Assets under management in private debt in Asia-Pacific increased to $92.9 billion as of September 2023, according to new data from Preqin.
This represents an impressive sixfold surge over the past decade and a 2.5 times rise over the last five years.
“While regional banks dominate credit provision in APAC, their conservative lending standards often fail to meet the diverse financing needs of many businesses, representing an opportunity for private debt managers to highlight their services as a potentially better placed intermediate,” Preqin wrote in its latest Private Debt in APAC report.
“With its floating rate nature, the asset class is well positioned to deliver consistent income for investors in today’s high-interest rate environment. While investor interest has predominantly been in North America and Europe, the Asia-Pacific region is rapidly gaining recognition.”
However, the firm conceded that the region has faced challenges in recent years, including fund closures. Fund closures have, however, slowed with 51 reported in 2021, 40 in 2022, and 25 in 2023.
Aggregate capital raised by these funds also declined from almost $8 billion in 2022 to $5 billion in 2023, a third of the $15 billion raised in 2021.
Preqin said that part of the reason for this decline may stem from investor caution regarding the “relative nascency” of APAC private debt managers compared with their more established counterparts globally, and their track record in navigating a new market environment.
“The test for managers now is to demonstrate their ability to effectively manage risk in a higher interest rate environment, which can lead to increased default rates and more volatile credit conditions,” the firm said.
“The APAC private debt market is ripe with opportunities, and managers who overcome challenges related to investor perception and risk management can succeed in this evolving landscape.”
Looking more closely at the region, India and Japan-focused funds raised 31 per cent and 29 per cent of the total regional capital in 2024 by June, respectively.
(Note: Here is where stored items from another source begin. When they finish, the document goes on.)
/-- Settles O46: under the invariant the rounds are held, so the event at the head, or the core's own round or
completion where nothing is scheduled, has a next state. -/
theorem invariantStatesHaveANextState : Obligations.InvariantStatesHaveANextState := by
  intro s hinv
  cases hs : s.schedule with
  | nil =>
    rw [step, stepWith_nil _ s hs]
    rcases coreClock_cases Config.feedForward s with ⟨_, _, hc⟩ | ⟨_, hc⟩ <;> rw [hc]
    · exact exists_next_of_roundsHeld hinv.roundsHeld .round Config.feedForward
    · exact exists_next_of_roundsHeld hinv.roundsHeld .complete Config.feedForward
  | cons e rest =>
    rw [step_of_schedule_cons hs]
    exact exists_next_of_roundsHeld (hinv.withSchedule rest).roundsHeld e Config.feedForward

end Sys2Proof.Machine
end

section
/-! Proofs: the state after reset, and reset in any state (70_reset R190 to R192). -/

namespace Sys2Proof.Machine

/-- STATUS of an idle block without an error is the DONE bit alone (10_state R30). -/
theorem statusWord_of_idle_without_error {s : State} (hb : s.busy = false) (herr : s.err = false)
    (hcode : s.ecode = 0) : s.statusWord = flagWord s.done <<< 1 := by
  rw [State.statusWord, hb, herr, hcode]
  cases s.done <;> rfl

/-- A placed command is left pending where its `exec` leaves it so (10_state R39). -/
theorem placed_command_pending {s : State} {i : Instr} {op : PendOp}
    (h : ∃ t, exec i { s with resp := some ⟨.ok, none⟩ } = .next t ∧ t.phase = .busy op) :
    ∃ t, step (s.withFetchWord 32 (encode i).toNat) = .next t ∧ t.phase = .busy op := by
  rwa [(placedCommandRunsNext s i).2]

/-- Settles O42: the values are those of the reset state, and since it is idle `exec` accepts each of the three
commands. -/
theorem resetStateIsReady : Obligations.ResetStateIsReady := by
  refine ⟨rfl, rfl, rfl, rfl, by decide, fun p hp => placed_command_pending ?_⟩
  simp only [List.mem_cons, List.not_mem_nil, or_false] at hp
  rcases hp with rfl | rfl | rfl
  · exact ⟨_, exec_compress_of_idle rfl, rfl⟩
  · exact ⟨_, exec_rotl_of_idle rfl, rfl⟩
  · exact ⟨_, exec_mix_of_idle rfl, rfl⟩

/-- Settles O43: the step is `resetNow`, whose data registers are the free words after the `draws` taken. -/
theorem resetAbandonsTheCommand : Obligations.ResetAbandonsTheCommand := by
  intro s rest hs
  refine ⟨resetNow (s.withSchedule rest), step_of_schedule_cons hs, rfl, ?status, rfl, rfl, fun j => ?w, fun j => ?h,
    rfl, rfl, rfl, rfl, rfl⟩
  case status => exact statusWord_of_idle_without_error rfl rfl rfl
  case w => simp [resetNow, State.afterReset]
  case h => simp [resetNow, State.afterReset]

end Sys2Proof.Machine
end

section
/-! Proofs: the progress of a host through its program, over one step and over a whole run (70_reset R202). -/

namespace Sys2Proof.Machine

/-! One step -/

theorem programEnded_iff {p : HostProgress} : programEnded p = true ↔ p.left = [] ∧ p.unseen = false := by
  simp [programEnded]

/-- A command word is well formed exactly when it is one of 0 to 3 (30_encoding R74). -/
theorem commandWordWellFormed_iff_le {v : Word} : commandWordWellFormed v = true ↔ v.toNat ≤ 3 := by
  simp only [commandWordWellFormed, Bool.and_eq_true, beq_iff_eq, decide_eq_true_eq, BitVec.lt_def, ← BitVec.toNat_inj,
    BitVec.extractLsb'_toNat, BitVec.ofNat_eq_ofNat, BitVec.toNat_ofNat, Nat.shiftRight_eq_div_pow]
  omega

/-- `writesCommand` is the test of the statements' `isCommandWrite`. -/
theorem writesCommand_iff_isCommandWrite {e : Event} : writesCommand e = true ↔ isCommandWrite e := by
  rw [writesCommand_iff]
  simp only [commandWordWellFormed_iff_le]
  rfl

/-- A scheduled event shows the host BUSY = 0 exactly when it is a 4-byte read of STATUS in an idle block. -/
theorem seesIdle_iff {s t : State} {e : Event} {rest : List Event} (hs : s.schedule = e :: rest)
    (ht : step s = .next t) : seesIdle e t = true ↔ e = .read 0x17C 4 ∧ s.busy = false := by
  simp only [seesIdle, Bool.and_eq_true, decide_eq_true_eq]
  refine and_congr_right fun he => ?_
  obtain ⟨u, hu, -, hwait, -⟩ := pollingReadsTheFlags s rest (hs.trans (congrArg (· :: rest) he))
  obtain rfl := next_inj.1 (hu.symm.trans ht)
  rw [hwait, not_busy_iff]

/-- With nothing scheduled, a step is nothing to the host. -/
theorem after_of_nil {own : Bool} {s t : State} (p : HostProgress) (hs : s.schedule = []) : p.after own s t = p := by
  simp [HostProgress.after, hs]

/-- An event that is not the host's next line is nothing to it. -/
theorem after_of_ne_head {own : Bool} {s t : State} {e : Event} {rest : List Event} {p : HostProgress}
    (hs : s.schedule = e :: rest) (hp : p.left.head? ≠ some e) : p.after own s t = p := by
  simp [HostProgress.after, hs, hp]

/-- The host's own step takes its next line. -/
theorem after_own_line {s t : State} {e : Event} {rest : List Event} (l : List Event) (u : Bool)
    (hs : s.schedule = e :: rest) :
    HostProgress.after true s t ⟨e :: l, u⟩ = ⟨l, writesCommand e || (u && !seesIdle e t)⟩ :=
  after_own hs rfl

/-- Settles O55: the law of the host's own step, with `writesCommand` and `seesIdle` decided in each case. -/
theorem hostProgressOverOneStep : Obligations.HostProgressOverOneStep := by
  refine ⟨fun _ _ => programEnded_iff, fun _ _ _ p => after_of_nil p, fun s t e rest hs ht =>
    ⟨after_other s t, fun _ _ => after_of_ne_head hs, fun l u => ?_⟩⟩
  rw [after_own_line l u hs]
  refine ⟨fun hcmd => ?command, fun he hb => ?sees, fun hcmd hsees => ?other⟩
  case command => rw [writesCommand_iff_isCommandWrite.2 hcmd, Bool.true_or]
  case sees =>
    have hcmd : writesCommand e = false := by rw [he]; rfl
    rw [hcmd, (seesIdle_iff hs ht).2 ⟨he, hb⟩, Bool.not_true, Bool.and_false, Bool.or_false]
  case other =>
    rw [← writesCommand_iff_isCommandWrite, Bool.not_eq_true] at hcmd
    rw [← seesIdle_iff hs ht, Bool.not_eq_true] at hsees
    rw [hcmd, hsees, Bool.not_false, Bool.and_true, Bool.false_or]

/-! Whole runs: what is to be seen, said of a run's first step and of the run from the next state -/

/-- Some own read of STATUS in the run from `s` shows BUSY = 0. -/
def SeesIdleLater (s : State) (marks : List Bool) (evs : List Event) : Prop := ∃ k, ownReadSeesIdle s marks evs k

/-- Every command the host writes in the run from `s` is followed by an own read of STATUS that shows BUSY = 0. -/
def CommandsSeenIdle (s : State) (marks : List Bool) (evs : List Event) : Prop :=
  ∀ (i : Nat) (e : Event), marks[i]? = some true → evs[i]? = some e → isCommandWrite e →
    ∃ k, i < k ∧ ownReadSeesIdle s marks evs k

section
variable {s t : State} {own : Bool} {e : Event} {marks : List Bool} {evs : List Event}

/-- The first step shows BUSY = 0 exactly when it is an own read of STATUS of an idle block. -/
theorem ownReadSeesIdle_zero_iff :
    ownReadSeesIdle s (own :: marks) (e :: evs) 0 ↔ own = true ∧ e = .read 0x17C 4 ∧ s.busy = false := by
  have hstart : (∃ x : State, core.run 0 s = .next x ∧ x.busy = false) ↔ s.busy = false :=
    ⟨fun ⟨_, hx, hb⟩ => next_inj.1 hx ▸ hb, fun hb => ⟨s, rfl, hb⟩⟩
  simp only [ownReadSeesIdle, hstart, List.getElem?_cons_zero, Option.some.injEq]

/-- A later step is a step of the run from the next state. -/
theorem ownReadSeesIdle_succ_iff (ht : step s = .next t) (k : Nat) :
    ownReadSeesIdle s (own :: marks) (e :: evs) (k + 1) ↔ ownReadSeesIdle t marks evs k := by
  simp only [ownReadSeesIdle, List.getElem?_cons_succ, run_succ_of_next ht]

theorem seesIdleLater_cons_iff (ht : step s = .next t) : SeesIdleLater s (own :: marks) (e :: evs) ↔
    (own = true ∧ e = .read 0x17C 4 ∧ s.busy = false) ∨ SeesIdleLater t marks evs := by
  rw [SeesIdleLater, ← Nat.or_exists_add_one, ownReadSeesIdle_zero_iff]
  simp only [ownReadSeesIdle_succ_iff ht, SeesIdleLater]

theorem commandsSeenIdle_cons_iff (ht : step s = .next t) : CommandsSeenIdle s (own :: marks) (e :: evs) ↔
    (own = true ∧ isCommandWrite e → SeesIdleLater t marks evs) ∧ CommandsSeenIdle t marks evs := by
  have hlater (i : Nat) : (∃ k, i + 1 < k ∧ ownReadSeesIdle s (own :: marks) (e :: evs) k) ↔
      ∃ k, i < k ∧ ownReadSeesIdle t marks evs k := by
    rw [← Nat.or_exists_add_one]
    simp only [ownReadSeesIdle_succ_iff ht, Nat.not_lt_zero, false_and, false_or, Nat.add_lt_add_iff_right]
  have hfirst : (∃ k, 0 < k ∧ ownReadSeesIdle s (own :: marks) (e :: evs) k) ↔ SeesIdleLater t marks evs := by
    rw [← Nat.or_exists_add_one]
    simp only [ownReadSeesIdle_succ_iff ht, Nat.lt_irrefl, false_and, false_or, Nat.succ_pos, true_and, SeesIdleLater]
  rw [CommandsSeenIdle, ← Nat.and_forall_add_one]
  simp only [hlater, hfirst, List.getElem?_cons_zero, List.getElem?_cons_succ, Option.some.injEq]
  exact and_congr_left' ⟨fun h ⟨hown, hcmd⟩ => h e hown rfl hcmd, fun h _ hown he hcmd => h ⟨hown, he ▸ hcmd⟩⟩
Australia, meanwhile, has historically accounted for 0 per cent of all capital raised – aside from the 1 per cent contribution it made to APAC in 2019 – but this calendar year-to-date has seen Australia contribute 3 per cent of all capital raised in the region.
Moving to the proportion of funds by regional focus over this same period, Preqin revealed that Japan has taken the lead in the APAC region with 42 per cent of the total, followed by South Korea and India, with 25 per cent and 17 per cent funds, respectively.
Australia accounted for 8 per cent of APAC-focused funds, an improvement over the 0 per cent reading for 2023, and the peak of 3 per cent that Australia maintained over 2019 and 2020.
“Private debt AUM in APAC still represents only about 3 per cent of total private capital AUM in APAC and 5 per cent of global private debt AUM, indicating substantial room for further expansion. The region’s pressing need for financing could help fuel this expansion,” Preqin said.
Despite its relatively small size compared to global standards, private debt in the APAC is becoming more popular with assets under management more than doubling in five years, Preqin’s head of APAC and valuations, Angela Lai, has reiterated in the firms recent Alternatives in APAC Webinar.
Lai explained that in the APAC, traditional banks still dominate lending with investors turning to private debt as part of their “distressed strategies”. Conversely, in North America and Europe, “private debt can often compete with banks directly as a primary lender”.
Due to the higher proportion of high-risk strategies, Lai noted that Preqin’s performance forecast for private debt is higher in APAC than in other regions.